[Saved data entries]
Start of Block

-- ==== Sys2Proof/WellFormed.lean ====
section
/-! DEFINITION. Which instructions are well formed: every field inside the limits that the opcode maps state
(R137, R138, R236, R267, R273, R276, R302, R322, R349). A word that is not is read as ILLEGAL_C_WORD or
ILLEGAL_E_WORD by the decoder. Events carry no encoding and are all well formed. -/

namespace Sys2Proof

/-- The static limits of an instruction's fields. -/
def Instr.wf : Instr → Bool
  | .add _ _ _ => true
  | .sub _ _ _ => true
  | .and_ _ _ _ => true
  | .or_ _ _ _ => true
  | .xor _ _ _ => true
  | .sll _ _ _ => true
  | .srl _ _ _ => true
  | .sra _ _ _ => true
  | .slt _ _ _ => true
  | .sltu _ _ _ => true
  | .min_ _ _ _ => true
  | .max_ _ _ _ => true
  | .minu _ _ _ => true
  | .maxu _ _ _ => true
  | .mul _ _ _ => true
  | .mulh _ _ _ => true
  | .mulhu _ _ _ => true
  | .mulhsu _ _ _ => true
  | .div _ _ _ => true
  | .divu _ _ _ => true
  | .rem _ _ _ => true
  | .remu _ _ _ => true
  | .clz _ _ => true
  | .ctz _ _ => true
  | .popc _ _ => true
  | .bswap _ _ => true
  | .addi _ _ _ => true
  | .andi _ _ _ => true
  | .ori _ _ _ => true
  | .xori _ _ _ => true
  | .slli _ _ _ => true
  | .srli _ _ _ => true
  | .srai _ _ _ => true
  | .slti _ _ _ => true
  | .sltiu _ _ _ => true
  | .lui _ _ => true
  | .lsi _ _ _ => true
  | .lpc _ _ => true
  | .ldB _ _ _ => true
  | .ldH _ _ _ => true
  | .ldW _ _ _ => true
  | .ldD _ _ _ => true
  | .ldBu _ _ _ => true
  | .ldHu _ _ _ => true
  | .ldWu _ _ _ => true
  | .stB _ _ _ => true
  | .stH _ _ _ => true
  | .stW _ _ _ => true
  | .stD _ _ _ => true
  | .ldS _ _ _ _ => true
  | .ldAcq _ _ _ _ => true
  | .stS _ _ _ _ => true
  | .stRel _ _ _ _ => true
  | .ldf _ _ => true
  | .ldt _ _ => true
  | .ste _ _ => true
  | .stf _ _ => true
  | .tclr _ => true
  | .tagrd _ _ => true
  | .fenceAcq _ => true
  | .fenceRel _ => true
  | .fenceFull _ => true
  | .amoAdd _ _ _ _ _ _ => true
  | .amoQadd _ _ _ _ _ => true
  | .amoSmin _ _ _ _ _ _ => true
  | .amoSmax _ _ _ _ _ _ => true
  | .amoUmin _ _ _ _ _ _ => true
  | .amoUmax _ _ _ _ _ _ => true
  | .amoAnd _ _ _ _ _ _ => true
  | .amoOr _ _ _ _ _ _ => true
  | .amoXor _ _ _ _ _ _ => true
  | .amoSwap _ _ _ _ _ _ => true
  | .cas _ _ _ _ _ _ => true
  | .beq _ _ _ => true
  | .bne _ _ _ => true
  | .blt _ _ _ => true
  | .bge _ _ _ => true
  | .bltu _ _ _ => true
  | .bgeu _ _ _ => true
  | .jal _ => true
  | .jalr _ _ _ => true
  | .jtab _ _ _ _ => true
  | .loop _ _ len => len != 0
  | .rot => true
  | .lbrk => true
  | .lcrd _ => true
  | .lcwr _ => true
  | .psetEq pd _ _ => pd != 0
  | .psetNe pd _ _ => pd != 0
  | .psetLt pd _ _ => pd != 0
  | .psetGe pd _ _ => pd != 0
  | .psetLtu pd _ _ => pd != 0
  | .psetGeu pd _ _ => pd != 0
  | .pand pd _ _ => pd != 0
  | .por pd _ _ => pd != 0
  | .pxor pd _ _ => pd != 0
  | .pandn pd _ _ => pd != 0
  | .pmov pd _ => pd != 0
  | .wins _ _ pos len => Machine.wfWins pos len
  | .wmov _ _ => true
  | .wrd _ _ => true
  | .wcpy _ _ => true
  | .wtmpl _ _ => true
  | .emit _ _ _ => true
  | .emitt _ _ _ => true
  | .qstat _ _ => true
  | .tkpush _ => true
  | .tkpop _ => true
  | .sset _ _ fld => decide (fld.toNat ≤ 10)
  | .sget _ _ fld => decide (fld.toNat ≤ 10)
  | .scpy _ _ => true
  | .sclr _ => true
  | .mark qs => qs != 0
  | .join qs => qs != 0
  | .bar _ _ => true
  | .waitCyc _ => true
  | .waitGtc _ => true
  | .waitTargetReached _ => true
  | .crr _ _ => true
  | .crw _ _ => true
  | .watchArm _ _ => true
  | .watchDisarm _ _ => true
  | .watchTaken _ => true
  | .spawn _ _ => true
  | .exit => true
  | .yield => true
  | .nop => true
  | .start _ => true
  | .ilock => true
  | .fret _ => true
  | .blockEnd => true
  | .taggedWaitTimeout _ => true
  | .memoryAccessPerformed _ => true
  | .faultStrandStart => true
  | .scheduleMiss _ => true
  | .vnop _ => true
  | .vmov w => Machine.wfVmov w
  | .vsplat w => Machine.wfVsplat w
  | .vxrd w => Machine.wfVxrd w
  | .vxclr w => Machine.wfVxclr w
  | .vfadd w => Machine.wfF2 w
  | .vfsub w => Machine.wfF2 w
  | .vfmul w => Machine.wfF2 w
  | .vfma w => Machine.wfF3 w
  | .vfms w => Machine.wfF3 w
  | .vfnma w => Machine.wfF3 w
  | .vfdiv w => Machine.wfF2 w
  | .vfsqrt w => Machine.wfF1 w
  | .vfmin w => Machine.wfFmm w
  | .vfmax w => Machine.wfFmm w
  | .vfabs w => Machine.wfFsign w
  | .vfneg w => Machine.wfFsign w
  | .vfexp2 w => Machine.wfF1 w
  | .vflog2 w => Machine.wfF1 w
  | .vfrsqrt w => Machine.wfF1 w
  | .vfrcp w => Machine.wfF1 w
  | .vadd w => Machine.wfI2s w
  | .vsub w => Machine.wfI2s w
  | .vmul w => Machine.wfI2s w
  | .vmulh w => Machine.wfI2 w
  | .vmad w => Machine.wfI3s w
  | .vmin w => Machine.wfI2 w
  | .vmax w => Machine.wfI2 w
  | .vabs w => Machine.wfVabs w
  | .vand w => Machine.wfI2 w
  | .vor w => Machine.wfI2 w
  | .vxor w => Machine.wfI2 w
  | .vsll w => Machine.wfShift w
  | .vsrl w => Machine.wfShift w
  | .vsra w => Machine.wfShift w
  | .vpopc w => Machine.wfVpopc w
  | .vfcmp w => Machine.wfCmp .f 6 true w
  | .vcmp w => Machine.wfCmp .i 5 false w
  | .vsel w => Machine.wfVsel w
  | .vclass w => Machine.wfFsign w
  | .vmand w => Machine.wfMask2 w
  | .vmor w => Machine.wfMask2 w
  | .vmxor w => Machine.wfMask2 w
  | .vmnot w => Machine.wfMask1 w
  | .vmpopc w => Machine.wfVmpopc w
  | .vcvt w => Machine.wfVcvt w
  | .vcvti w => Machine.wfVcvti w
  | .vcvtf w => Machine.wfVcvtf w
  | .vpack w => Machine.wfPack w
  | .vunpk w => Machine.wfPack w
  | .vperm w => Machine.wfVperm w
  | .vrot w => Machine.wfLane1 w
  | .vslide w => Machine.wfVslide w
  | .vzip w => Machine.wfZip w
  | .vunzip w => Machine.wfZip w
  | .vbcast w => Machine.wfLane1 w
  | .vcmul w => Machine.wfVcmul w
  | .vcmac w => Machine.wfVcmac w
  | .vconj w => Machine.wfVconj w
  | .vbfly2 w => Machine.wfVbfly2 w
  | .vbfly4 w => Machine.wfVbfly4 w
  | .vtwid w => Machine.wfVtwid w
  | .vrevb w => Machine.wfVrevb w
  | .vfsum w => Machine.wfRed { Machine.shUn .f with rm := true, nf := true } false w
  | .vfrmax w => Machine.wfRed { Machine.shUn .f with nf := true } false w
  | .vfrmin w => Machine.wfRed { Machine.shUn .f with nf := true } false w
  | .vfdot w => Machine.wfRed { Machine.shBin .f with rm := true, nf := true } false w
  | .vrsum w => Machine.wfRed (Machine.shUn .i) true w
  | .vrmax w => Machine.wfRed (Machine.shUn .i) false w
  | .vrmin w => Machine.wfRed (Machine.shUn .i) false w
  | .vld w => Machine.wfVmem true w
  | .vst w => Machine.wfVmem false w
  | .vldf w => Machine.wfVmem true w
  | .vldt w => Machine.wfVmem true w
  | .vste w => Machine.wfVmem false w
  | .vstf w => Machine.wfVmem false w
  | .vgath w => Machine.wfVidx true w
  | .vscat w => Machine.wfVidx false w
  | .vldm w => Machine.wfVmaskMem true w
  | .vstm w => Machine.wfVmaskMem false w
  | .vectorWordCompletion => true
  | .vectorRemoteAccessDone => true
  | .mnop _ => true
  | .mldb w => Machine.mshapeOk { b := true, bank := true, k2 := true } w
  | .mldbG w => Machine.mshapeOk { b := true, bank := true, k2 := true, g := true } w
  | .mldbp w => Machine.mshapeOk { bank := true, k2 := true } w
  | .mma w => Machine.mshapeOk { t := true, b := true, bank := true, k2 := true, orow := true } w
  | .mmaG w => Machine.mshapeOk { t := true, b := true, bank := true, k2 := true, g := true, orow := true } w
  | .mmap w => Machine.mshapeOk { bank := true, k2 := true, orow := true } w
  | .mmapG w => Machine.mshapeOk { bank := true, k2 := true, g := true, orow := true } w
  | .mmat w => Machine.mshapeOk { t := true, b := true, bank := true, k2 := true, orow := true } w
  | .mmatG w => Machine.mshapeOk { t := true, b := true, bank := true, k2 := true, g := true, orow := true } w
  | .mzero w => Machine.mtOk false false w
  | .manch w => Machine.mtOk false true w
  | .movclr w => Machine.mtOk false false w
  | .mtrap w => Machine.wfMtrap w
  | .mstat w => Machine.mshapeOk { t := true } w
  | .mshift w => Machine.mtOk false true w
  | .mdrn w => Machine.mshapeOk { t := true, k2 := true, orow := true, rm := true, z := true } w
  | .mdrnMx w => Machine.mshapeOk { t := true, k2 := true, orow := true, z := true } w
  | .madd w => Machine.mtOk true false w
  | .msave w => Machine.mshapeOk { t := true, k2 := true, orow := true } w
  | .mrest w => Machine.mshapeOk { t := true, k2 := true, orow := true, z := true } w
  | .mmov w => Machine.mtOk true false w
  | .matrixCheckPoint => true
  | .matrixLanding => true
  | .accumulatorScrubError _ => true
  | .gnop _ => true
  | .gseed _ => true
  | .gscope w => Machine.wfGnoSel w
  | .gkind w => Machine.wfGkind w
  | .gorig _ => true
  | .gfreq w => Machine.wfGs w
  | .gparm _ => true
  | .gload w => Machine.wfGs w
  | .gsave w => Machine.wfGs w
  | .gfill w => Machine.wfGs w
  | .gvec _ => true
  | .gdraw w => Machine.wfGnoSel w
  | .gskip w => Machine.wfGnoSel w
  | .gclr w => Machine.wfGclr w
  | .generatorWriteLanding => true
  | .fillElementWrite => true
  | .fillComplete => true
  | .xnop _ => true
  | .xcpy w => Machine.wfX2 w
  | .xcpyc w => Machine.wfXcpyc w
  | .xfill w => Machine.wfX2 w
  | .xgath w => Machine.wfXidx w
  | .xscat w => Machine.wfXidx w
  | .xtab w => Machine.wfXtab w
  | .xdec w => Machine.wfXdec w
  | .xamo w => Machine.wfXamo w
  | .xcas w => Machine.wfXcas w
  | .xste w => Machine.wfX2 w
  | .xstf w => Machine.wfX2 w
  | .xldf w => Machine.wfXldf w
  | .xtclr w => Machine.wfXtclr w
  | .xget w => Machine.wfX2 w
  | .xput w => Machine.wfX2 w
  | .xgetc w => Machine.wfXidx w
  | .xputc w => Machine.wfXidx w
  | .xbar w => Machine.wfXbar w
  | .xseq w => Machine.wfXseq w
  | .copyPiecePerformed => true
  | .copyWordComplete => true
  | .taggedResend => true
  | .taggedOpArrival => true
  | .atomicAtPort => true
  | .raceSampleReplace _ _ _ => true
  | .sqDoorbell _ => true
  | .sqPoll _ => true
  | .packetReread _ => true
  | .loadImage _ _ _ _ _ => true
  | .submitGraph _ _ => true
  | .cancel _ _ _ => true
  | .wake _ _ _ _ _ _ => true
  | .nopPacket _ => true
  | .tornClear _ => true
  | .queueEnable _ _ => true
  | .queueDisable _ _ => true
  | .ringEnable _ _ => true
  | .ringDisable _ _ => true
  | .ringTailWrite _ _ => true
  | .msixCoalesceExpiry _ => true
  | .hostBarAccess _ => true
  | .compatEnable _ => true
  | .prgResponse _ _ => true
  | .atsInvalidation _ => true
  | .featureAbsentRepark _ => true
  | .prologueStart => true
  | .prologueLimit _ => true
  | .agingTick => true
  | .launchStart _ => true
  | .vstepTransitionComplete _ => true
  | .launchEnd _ => true
  | .fabricArrivalMessage _ _ => true
  | .fabricAbort _ _ => true
  | .dieFailure _ => true
  | .bursarSample => true
  | .freezeComplete _ => true
  | .imageSaved _ => true
  | .restoreComplete _ => true
  | .haltComplete _ => true
  | .gatingTurn => true
  | .dieUngated _ => true
  | .selfRefreshEnter _ => true
  | .selfRefreshExit _ => true
  | .curveSubmit _ => true
  | .curveDecision => true
  | .curveActivate => true
  | .curveExpire => true
  | .seqloWrite _ => true
  | .bursarLock _ => true
  | .rtSwitch => true
  | .rtCopy => true
  | .rtSwitchDrained => true
  | .rtActiveWrite _ _ _ => true
  | .rtShadowWrite _ _ _ => true
  | .partNextWrite _ => true
  | .shootdownAll => true
  | .shootdownAsn _ => true
  | .shootdownRange _ => true
  | .shootdownComplete => true
  | .hbmRetire _ _ => true
  | .walkComplete => true
  | .foldDelivered => true
  | .volleyRequest _ => true
  | .volleyAck _ _ _ => true
  | .disciplineSend => true
  | .disciplineReceive _ _ => true
  | .disciplineTimeout => true
  | .ppsEdge => true
  | .ppsTimeout => true
  | .linkDown _ => true
  | .reroute _ => true
  | .destinationUnreachable _ => true
  | .volleyLock _ => true
  | .managementMessage _ _ => true
  | .waitOpenThreshold _ => true
  | .watchStopFreeze => true
  | .stopNow _ _ => true
  | .stopAtCycle _ _ => true
  | .stopResume _ _ => true
  | .stopCycleReached => true
  | .debugRead => true
  | .debugWrite _ => true
  | .sideTableClear => true
  | .sideTableClearDone => true
  | .mailboxMessage _ _ _ => true
  | .firmwareCommit => true
  | .recoveryCommit => true
  | .trialExpiry => true
  | .coreWatchdog _ => true
  | .deviceReset => true
  | .dieReset _ => true
  | .dieSelfTestDone _ _ => true
  | .powerOn => true
  | .resetPin => true
  | .thermalTrip => true
  | .attestRequest _ => true
  | .attestReport => true
  | .ethernetDatagram _ _ => true
  | .railStale _ => true
  | .registerWrite _ _ => true
  | .longLatencyResult _ => true
  | .illegalCWord _ => true
  | .illegalEWord _ _ => true
  | .instructionFetchFault => true
  | .configurationWrite _ _ _ => true
  | .pseudoChannelFailure _ _ => true
  | .railReading _ _ _ => true
  | .linkUp _ => true

end Sys2Proof
end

End of Block

Task description: Which lines above carry the string "limits"? Copy those lines.

Solution to this task:
/-! DEFINITION. Which instructions are well formed: every field inside the limits that the opcode maps state
/-- The static limits of an instruction's fields. -/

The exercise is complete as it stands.